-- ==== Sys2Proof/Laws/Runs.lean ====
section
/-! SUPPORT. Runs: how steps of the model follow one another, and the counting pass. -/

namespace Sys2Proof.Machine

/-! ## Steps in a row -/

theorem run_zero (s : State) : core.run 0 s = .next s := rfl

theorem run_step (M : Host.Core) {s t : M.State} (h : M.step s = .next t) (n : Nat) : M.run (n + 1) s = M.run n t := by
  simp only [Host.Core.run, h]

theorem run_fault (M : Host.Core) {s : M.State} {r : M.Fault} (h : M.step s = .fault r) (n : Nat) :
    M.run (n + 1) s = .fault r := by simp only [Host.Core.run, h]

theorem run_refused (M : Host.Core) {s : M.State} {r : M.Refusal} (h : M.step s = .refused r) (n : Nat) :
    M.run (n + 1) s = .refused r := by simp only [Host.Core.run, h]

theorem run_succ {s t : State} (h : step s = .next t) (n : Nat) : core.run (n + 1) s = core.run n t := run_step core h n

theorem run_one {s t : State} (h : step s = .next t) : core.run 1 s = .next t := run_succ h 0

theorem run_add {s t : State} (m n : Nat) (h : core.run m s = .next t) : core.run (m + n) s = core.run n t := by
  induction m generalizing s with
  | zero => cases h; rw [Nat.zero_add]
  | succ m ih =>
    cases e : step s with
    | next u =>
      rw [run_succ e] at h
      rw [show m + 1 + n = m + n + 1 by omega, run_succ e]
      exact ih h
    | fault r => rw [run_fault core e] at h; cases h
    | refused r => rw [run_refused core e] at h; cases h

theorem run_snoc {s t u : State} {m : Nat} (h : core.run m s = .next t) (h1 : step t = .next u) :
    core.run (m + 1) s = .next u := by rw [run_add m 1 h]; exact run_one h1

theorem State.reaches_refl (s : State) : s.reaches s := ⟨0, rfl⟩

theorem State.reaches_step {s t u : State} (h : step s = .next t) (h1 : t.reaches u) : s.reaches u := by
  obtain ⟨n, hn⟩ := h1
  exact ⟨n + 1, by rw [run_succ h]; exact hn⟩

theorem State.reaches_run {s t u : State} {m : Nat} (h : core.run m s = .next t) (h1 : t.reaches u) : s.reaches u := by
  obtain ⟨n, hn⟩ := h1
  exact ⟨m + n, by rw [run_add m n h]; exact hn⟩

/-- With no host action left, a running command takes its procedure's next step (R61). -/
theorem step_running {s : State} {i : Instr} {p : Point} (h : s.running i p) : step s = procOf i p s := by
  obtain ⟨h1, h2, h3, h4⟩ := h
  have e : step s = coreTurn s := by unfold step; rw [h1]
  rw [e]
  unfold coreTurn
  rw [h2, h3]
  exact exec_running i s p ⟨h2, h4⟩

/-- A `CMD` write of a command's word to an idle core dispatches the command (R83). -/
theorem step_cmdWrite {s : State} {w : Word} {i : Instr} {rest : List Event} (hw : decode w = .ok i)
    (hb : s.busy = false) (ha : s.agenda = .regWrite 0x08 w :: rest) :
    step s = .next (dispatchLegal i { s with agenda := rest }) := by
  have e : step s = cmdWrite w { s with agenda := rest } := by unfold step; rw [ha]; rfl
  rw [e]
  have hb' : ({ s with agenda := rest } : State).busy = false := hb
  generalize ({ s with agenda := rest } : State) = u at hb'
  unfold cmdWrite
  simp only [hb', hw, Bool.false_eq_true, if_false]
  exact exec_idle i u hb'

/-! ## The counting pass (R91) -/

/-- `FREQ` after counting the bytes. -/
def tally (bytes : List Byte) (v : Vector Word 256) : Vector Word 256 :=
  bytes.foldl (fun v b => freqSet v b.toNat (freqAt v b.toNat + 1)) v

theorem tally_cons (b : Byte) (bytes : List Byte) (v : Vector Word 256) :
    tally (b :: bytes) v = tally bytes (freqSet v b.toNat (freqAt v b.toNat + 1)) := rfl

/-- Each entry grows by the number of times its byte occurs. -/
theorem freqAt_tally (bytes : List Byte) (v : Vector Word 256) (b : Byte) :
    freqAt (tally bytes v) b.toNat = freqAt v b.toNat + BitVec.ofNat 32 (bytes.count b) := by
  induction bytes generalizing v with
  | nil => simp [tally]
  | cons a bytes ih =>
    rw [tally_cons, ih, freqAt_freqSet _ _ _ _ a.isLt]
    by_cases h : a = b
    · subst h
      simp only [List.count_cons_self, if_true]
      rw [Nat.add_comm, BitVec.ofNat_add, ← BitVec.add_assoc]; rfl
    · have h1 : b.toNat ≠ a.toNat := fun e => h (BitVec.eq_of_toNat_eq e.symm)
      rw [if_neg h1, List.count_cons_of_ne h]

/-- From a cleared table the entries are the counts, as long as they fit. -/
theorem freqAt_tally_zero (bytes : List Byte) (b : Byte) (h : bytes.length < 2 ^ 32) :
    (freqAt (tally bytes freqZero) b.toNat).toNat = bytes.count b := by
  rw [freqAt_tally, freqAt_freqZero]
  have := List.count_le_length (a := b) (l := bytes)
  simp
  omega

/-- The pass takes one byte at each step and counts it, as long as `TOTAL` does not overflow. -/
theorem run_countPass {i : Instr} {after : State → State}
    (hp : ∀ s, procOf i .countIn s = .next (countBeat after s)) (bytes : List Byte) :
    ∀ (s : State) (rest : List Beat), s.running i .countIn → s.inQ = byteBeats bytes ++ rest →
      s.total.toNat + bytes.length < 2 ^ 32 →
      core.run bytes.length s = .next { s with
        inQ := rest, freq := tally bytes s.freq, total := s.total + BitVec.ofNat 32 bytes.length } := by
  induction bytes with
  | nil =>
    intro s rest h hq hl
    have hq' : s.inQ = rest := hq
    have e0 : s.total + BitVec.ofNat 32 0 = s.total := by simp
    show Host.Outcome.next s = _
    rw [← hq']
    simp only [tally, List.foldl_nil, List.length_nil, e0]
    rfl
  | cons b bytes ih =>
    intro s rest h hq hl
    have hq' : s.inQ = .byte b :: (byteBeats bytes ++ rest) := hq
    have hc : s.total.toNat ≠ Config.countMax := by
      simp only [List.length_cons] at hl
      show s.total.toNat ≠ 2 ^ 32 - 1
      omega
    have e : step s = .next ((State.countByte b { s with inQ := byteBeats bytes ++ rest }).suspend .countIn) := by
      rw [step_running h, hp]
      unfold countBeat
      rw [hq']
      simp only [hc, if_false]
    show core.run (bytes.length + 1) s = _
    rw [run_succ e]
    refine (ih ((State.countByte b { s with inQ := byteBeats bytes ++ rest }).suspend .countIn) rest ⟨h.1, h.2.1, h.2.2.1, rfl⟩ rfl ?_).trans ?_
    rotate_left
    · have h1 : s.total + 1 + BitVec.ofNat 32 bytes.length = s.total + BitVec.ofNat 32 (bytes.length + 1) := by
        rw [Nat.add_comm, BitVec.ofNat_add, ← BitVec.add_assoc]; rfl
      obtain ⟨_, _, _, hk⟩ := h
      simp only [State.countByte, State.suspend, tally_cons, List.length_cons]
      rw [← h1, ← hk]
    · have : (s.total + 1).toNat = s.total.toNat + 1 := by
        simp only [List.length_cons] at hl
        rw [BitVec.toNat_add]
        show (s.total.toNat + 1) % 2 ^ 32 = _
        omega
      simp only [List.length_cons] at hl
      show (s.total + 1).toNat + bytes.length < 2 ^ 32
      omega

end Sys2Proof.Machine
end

·····

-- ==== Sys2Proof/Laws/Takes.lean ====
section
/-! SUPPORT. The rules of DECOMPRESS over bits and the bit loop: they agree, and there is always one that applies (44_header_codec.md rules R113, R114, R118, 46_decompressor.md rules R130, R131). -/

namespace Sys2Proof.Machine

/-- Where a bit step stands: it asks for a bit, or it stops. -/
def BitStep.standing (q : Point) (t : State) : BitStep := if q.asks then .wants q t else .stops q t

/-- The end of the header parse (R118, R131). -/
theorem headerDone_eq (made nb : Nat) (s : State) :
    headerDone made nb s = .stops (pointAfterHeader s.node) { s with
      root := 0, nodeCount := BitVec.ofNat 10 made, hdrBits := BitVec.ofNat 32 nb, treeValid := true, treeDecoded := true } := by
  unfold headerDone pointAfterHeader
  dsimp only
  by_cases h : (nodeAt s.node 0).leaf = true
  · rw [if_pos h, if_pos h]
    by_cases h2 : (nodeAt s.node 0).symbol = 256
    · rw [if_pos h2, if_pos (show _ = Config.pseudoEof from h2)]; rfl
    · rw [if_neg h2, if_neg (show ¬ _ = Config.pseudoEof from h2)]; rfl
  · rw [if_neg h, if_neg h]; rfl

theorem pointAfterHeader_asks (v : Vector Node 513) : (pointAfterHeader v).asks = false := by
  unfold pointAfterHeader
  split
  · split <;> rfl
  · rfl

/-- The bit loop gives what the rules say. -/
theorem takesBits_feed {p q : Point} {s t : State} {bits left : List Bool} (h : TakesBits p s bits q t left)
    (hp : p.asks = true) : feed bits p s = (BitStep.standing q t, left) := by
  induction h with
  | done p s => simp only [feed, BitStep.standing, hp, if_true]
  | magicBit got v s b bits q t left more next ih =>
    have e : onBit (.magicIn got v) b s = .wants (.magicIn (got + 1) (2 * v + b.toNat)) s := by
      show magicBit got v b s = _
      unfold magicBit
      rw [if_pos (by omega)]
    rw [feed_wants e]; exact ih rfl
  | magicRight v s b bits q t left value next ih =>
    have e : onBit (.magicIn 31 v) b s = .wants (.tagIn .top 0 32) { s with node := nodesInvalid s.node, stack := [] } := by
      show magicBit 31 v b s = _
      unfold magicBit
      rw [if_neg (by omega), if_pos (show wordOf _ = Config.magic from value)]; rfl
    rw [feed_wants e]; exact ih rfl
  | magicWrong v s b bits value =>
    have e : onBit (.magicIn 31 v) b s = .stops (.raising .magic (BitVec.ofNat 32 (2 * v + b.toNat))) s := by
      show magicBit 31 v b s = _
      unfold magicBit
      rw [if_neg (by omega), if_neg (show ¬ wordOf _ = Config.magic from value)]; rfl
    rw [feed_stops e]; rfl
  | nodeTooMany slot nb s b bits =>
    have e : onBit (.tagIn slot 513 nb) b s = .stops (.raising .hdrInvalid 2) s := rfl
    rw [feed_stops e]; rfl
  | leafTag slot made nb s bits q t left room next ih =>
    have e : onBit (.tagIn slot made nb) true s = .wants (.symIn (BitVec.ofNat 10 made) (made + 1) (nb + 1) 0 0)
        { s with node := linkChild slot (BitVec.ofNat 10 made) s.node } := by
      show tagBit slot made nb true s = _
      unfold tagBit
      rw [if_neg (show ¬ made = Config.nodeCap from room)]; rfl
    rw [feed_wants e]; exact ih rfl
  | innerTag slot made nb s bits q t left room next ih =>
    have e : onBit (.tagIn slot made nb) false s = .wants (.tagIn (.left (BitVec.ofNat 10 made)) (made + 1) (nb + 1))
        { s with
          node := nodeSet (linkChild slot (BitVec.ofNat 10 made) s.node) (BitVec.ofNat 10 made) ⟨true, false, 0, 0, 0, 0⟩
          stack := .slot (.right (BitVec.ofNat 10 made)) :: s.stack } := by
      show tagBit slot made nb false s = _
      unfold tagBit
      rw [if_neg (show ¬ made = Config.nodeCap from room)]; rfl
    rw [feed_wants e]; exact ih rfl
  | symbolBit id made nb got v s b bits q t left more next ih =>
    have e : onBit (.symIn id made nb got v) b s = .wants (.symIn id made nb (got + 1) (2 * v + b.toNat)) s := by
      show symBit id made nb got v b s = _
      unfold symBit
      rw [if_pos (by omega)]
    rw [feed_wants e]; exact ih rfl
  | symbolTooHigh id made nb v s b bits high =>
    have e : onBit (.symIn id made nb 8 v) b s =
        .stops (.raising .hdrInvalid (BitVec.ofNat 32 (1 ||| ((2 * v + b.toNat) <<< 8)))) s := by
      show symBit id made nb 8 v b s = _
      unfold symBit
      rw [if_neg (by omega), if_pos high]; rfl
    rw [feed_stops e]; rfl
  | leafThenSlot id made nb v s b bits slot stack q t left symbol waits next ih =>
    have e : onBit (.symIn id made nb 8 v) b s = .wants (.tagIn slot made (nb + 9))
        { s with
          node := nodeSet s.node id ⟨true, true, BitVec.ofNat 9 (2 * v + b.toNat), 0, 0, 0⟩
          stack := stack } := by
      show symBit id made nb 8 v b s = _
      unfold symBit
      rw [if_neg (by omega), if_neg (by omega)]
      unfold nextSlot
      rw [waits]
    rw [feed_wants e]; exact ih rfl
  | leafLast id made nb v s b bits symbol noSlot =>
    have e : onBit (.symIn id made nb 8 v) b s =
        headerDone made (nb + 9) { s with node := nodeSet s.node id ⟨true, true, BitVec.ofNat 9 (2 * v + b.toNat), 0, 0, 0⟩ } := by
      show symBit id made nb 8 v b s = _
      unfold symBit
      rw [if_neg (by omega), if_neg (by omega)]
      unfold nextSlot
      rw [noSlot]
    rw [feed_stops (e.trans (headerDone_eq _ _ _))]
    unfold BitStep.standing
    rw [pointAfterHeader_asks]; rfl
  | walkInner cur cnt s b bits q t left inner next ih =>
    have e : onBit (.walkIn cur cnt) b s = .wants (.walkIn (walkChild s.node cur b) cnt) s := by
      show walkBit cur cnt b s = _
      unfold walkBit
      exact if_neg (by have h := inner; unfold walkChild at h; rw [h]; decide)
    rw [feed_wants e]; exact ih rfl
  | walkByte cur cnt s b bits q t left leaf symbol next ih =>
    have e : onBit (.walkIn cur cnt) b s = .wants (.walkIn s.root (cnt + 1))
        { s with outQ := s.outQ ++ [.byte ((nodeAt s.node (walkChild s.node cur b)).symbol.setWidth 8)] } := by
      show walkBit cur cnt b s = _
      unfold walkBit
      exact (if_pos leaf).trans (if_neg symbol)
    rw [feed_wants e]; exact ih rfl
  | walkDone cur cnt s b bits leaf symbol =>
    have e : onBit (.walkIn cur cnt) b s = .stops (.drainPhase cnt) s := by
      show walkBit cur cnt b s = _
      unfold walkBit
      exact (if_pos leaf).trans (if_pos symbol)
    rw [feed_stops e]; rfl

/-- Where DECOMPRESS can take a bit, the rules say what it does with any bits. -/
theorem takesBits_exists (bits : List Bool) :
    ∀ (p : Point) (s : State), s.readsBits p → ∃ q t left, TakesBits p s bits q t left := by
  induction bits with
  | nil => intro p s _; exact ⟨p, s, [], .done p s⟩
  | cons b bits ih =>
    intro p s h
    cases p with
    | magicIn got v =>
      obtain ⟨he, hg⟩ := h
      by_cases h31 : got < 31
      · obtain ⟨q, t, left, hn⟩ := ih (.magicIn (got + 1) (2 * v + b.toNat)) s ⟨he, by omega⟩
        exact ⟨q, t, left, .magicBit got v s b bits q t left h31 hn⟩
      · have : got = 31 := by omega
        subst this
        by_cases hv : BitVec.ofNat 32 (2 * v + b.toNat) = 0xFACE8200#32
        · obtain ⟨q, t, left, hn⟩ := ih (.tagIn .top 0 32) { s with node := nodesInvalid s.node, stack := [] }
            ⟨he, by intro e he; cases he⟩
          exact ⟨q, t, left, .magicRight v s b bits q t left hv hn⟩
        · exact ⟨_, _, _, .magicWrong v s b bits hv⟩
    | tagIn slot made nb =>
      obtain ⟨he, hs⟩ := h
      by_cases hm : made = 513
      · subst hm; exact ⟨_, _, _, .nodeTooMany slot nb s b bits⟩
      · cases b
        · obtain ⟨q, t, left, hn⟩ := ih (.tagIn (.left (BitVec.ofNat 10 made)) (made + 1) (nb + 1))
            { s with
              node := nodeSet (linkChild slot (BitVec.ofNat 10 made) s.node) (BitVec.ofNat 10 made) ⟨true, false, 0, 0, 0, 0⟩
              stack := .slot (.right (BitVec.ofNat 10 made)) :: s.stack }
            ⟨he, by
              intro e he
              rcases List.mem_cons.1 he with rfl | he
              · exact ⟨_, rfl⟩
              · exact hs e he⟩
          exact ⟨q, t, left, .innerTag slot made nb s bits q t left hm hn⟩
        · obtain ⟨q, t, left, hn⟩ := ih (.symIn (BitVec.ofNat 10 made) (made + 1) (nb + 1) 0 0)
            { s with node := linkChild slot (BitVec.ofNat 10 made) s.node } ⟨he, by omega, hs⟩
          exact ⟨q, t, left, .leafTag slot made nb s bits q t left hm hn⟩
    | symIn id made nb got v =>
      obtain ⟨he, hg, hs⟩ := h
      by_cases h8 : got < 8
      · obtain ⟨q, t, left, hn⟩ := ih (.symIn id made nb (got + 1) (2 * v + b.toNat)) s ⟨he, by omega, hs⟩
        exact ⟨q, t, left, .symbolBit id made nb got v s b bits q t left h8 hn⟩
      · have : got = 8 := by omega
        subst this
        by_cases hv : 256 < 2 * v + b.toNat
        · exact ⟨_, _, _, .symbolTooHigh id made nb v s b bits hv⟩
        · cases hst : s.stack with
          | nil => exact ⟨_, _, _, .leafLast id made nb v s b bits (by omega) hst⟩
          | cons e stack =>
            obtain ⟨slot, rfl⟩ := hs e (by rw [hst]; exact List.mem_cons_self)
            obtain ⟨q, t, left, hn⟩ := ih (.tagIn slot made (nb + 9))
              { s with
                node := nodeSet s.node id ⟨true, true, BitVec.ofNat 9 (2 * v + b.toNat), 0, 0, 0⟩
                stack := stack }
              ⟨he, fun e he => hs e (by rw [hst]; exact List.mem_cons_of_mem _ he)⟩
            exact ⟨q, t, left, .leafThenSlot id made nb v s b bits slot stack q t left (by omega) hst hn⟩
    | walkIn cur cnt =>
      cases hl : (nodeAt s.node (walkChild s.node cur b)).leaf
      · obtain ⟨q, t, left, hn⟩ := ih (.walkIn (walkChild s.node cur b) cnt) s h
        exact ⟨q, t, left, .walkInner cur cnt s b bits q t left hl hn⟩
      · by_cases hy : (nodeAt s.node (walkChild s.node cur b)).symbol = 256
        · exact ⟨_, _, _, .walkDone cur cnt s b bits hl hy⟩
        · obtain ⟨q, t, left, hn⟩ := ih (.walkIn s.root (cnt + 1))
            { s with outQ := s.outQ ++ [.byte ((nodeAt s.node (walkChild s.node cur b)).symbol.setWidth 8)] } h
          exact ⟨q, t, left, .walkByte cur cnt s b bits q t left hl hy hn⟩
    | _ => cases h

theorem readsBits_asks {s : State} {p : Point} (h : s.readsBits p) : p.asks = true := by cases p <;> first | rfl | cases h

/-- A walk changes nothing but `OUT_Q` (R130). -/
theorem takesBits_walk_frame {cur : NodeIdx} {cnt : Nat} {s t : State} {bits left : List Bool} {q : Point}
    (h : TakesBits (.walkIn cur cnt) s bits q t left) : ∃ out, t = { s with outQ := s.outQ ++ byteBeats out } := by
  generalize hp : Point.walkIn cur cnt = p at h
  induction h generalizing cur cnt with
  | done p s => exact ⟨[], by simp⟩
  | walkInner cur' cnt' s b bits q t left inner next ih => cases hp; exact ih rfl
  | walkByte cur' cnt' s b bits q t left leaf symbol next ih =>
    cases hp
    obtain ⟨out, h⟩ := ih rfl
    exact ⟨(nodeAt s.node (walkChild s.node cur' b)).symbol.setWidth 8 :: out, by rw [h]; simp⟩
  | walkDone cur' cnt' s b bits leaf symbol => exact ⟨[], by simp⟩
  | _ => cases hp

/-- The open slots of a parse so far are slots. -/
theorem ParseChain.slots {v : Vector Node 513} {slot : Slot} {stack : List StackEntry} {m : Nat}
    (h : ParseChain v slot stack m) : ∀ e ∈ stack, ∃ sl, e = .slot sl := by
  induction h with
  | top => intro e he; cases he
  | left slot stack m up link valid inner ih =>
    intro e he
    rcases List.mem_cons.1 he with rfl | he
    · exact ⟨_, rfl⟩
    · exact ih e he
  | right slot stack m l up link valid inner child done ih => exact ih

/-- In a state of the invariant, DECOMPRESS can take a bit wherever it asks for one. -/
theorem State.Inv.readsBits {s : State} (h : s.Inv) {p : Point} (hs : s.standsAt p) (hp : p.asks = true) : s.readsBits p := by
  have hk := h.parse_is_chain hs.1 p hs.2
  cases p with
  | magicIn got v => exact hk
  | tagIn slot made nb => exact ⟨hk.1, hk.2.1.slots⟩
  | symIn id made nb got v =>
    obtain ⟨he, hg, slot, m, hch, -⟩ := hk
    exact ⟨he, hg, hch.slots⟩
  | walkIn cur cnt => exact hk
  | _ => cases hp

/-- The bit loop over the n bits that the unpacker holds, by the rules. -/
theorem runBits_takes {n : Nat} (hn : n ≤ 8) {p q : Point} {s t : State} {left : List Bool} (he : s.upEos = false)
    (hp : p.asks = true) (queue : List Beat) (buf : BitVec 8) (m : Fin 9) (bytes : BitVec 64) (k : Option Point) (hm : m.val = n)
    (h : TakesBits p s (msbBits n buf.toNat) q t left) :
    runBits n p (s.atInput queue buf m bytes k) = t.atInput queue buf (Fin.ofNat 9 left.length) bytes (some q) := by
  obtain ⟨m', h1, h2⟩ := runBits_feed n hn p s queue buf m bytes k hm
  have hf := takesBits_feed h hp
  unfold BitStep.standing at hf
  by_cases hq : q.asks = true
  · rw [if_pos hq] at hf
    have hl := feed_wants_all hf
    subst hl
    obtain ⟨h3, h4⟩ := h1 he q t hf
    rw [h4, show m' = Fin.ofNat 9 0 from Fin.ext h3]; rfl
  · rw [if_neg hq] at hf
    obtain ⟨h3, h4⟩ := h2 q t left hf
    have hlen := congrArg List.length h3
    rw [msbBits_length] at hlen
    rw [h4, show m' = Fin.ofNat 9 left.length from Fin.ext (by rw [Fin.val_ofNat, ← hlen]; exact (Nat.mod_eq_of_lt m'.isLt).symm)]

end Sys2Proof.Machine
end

·····

Working from the entries above, filter out every line that lacks "tagIn" and copy what remains.

→ **Written solution**
    have e : onBit (.magicIn 31 v) b s = .wants (.tagIn .top 0 32) { s with node := nodesInvalid s.node, stack := [] } := by
    have e : onBit (.tagIn slot 513 nb) b s = .stops (.raising .hdrInvalid 2) s := rfl
    have e : onBit (.tagIn slot made nb) true s = .wants (.symIn (BitVec.ofNat 10 made) (made + 1) (nb + 1) 0 0)
    have e : onBit (.tagIn slot made nb) false s = .wants (.tagIn (.left (BitVec.ofNat 10 made)) (made + 1) (nb + 1))
    have e : onBit (.symIn id made nb 8 v) b s = .wants (.tagIn slot made (nb + 9))
        · obtain ⟨q, t, left, hn⟩ := ih (.tagIn .top 0 32) { s with node := nodesInvalid s.node, stack := [] }
    | tagIn slot made nb =>
        · obtain ⟨q, t, left, hn⟩ := ih (.tagIn (.left (BitVec.ofNat 10 made)) (made + 1) (nb + 1))
            obtain ⟨q, t, left, hn⟩ := ih (.tagIn slot made (nb + 9))
  | tagIn slot made nb => exact ⟨hk.1, hk.2.1.slots⟩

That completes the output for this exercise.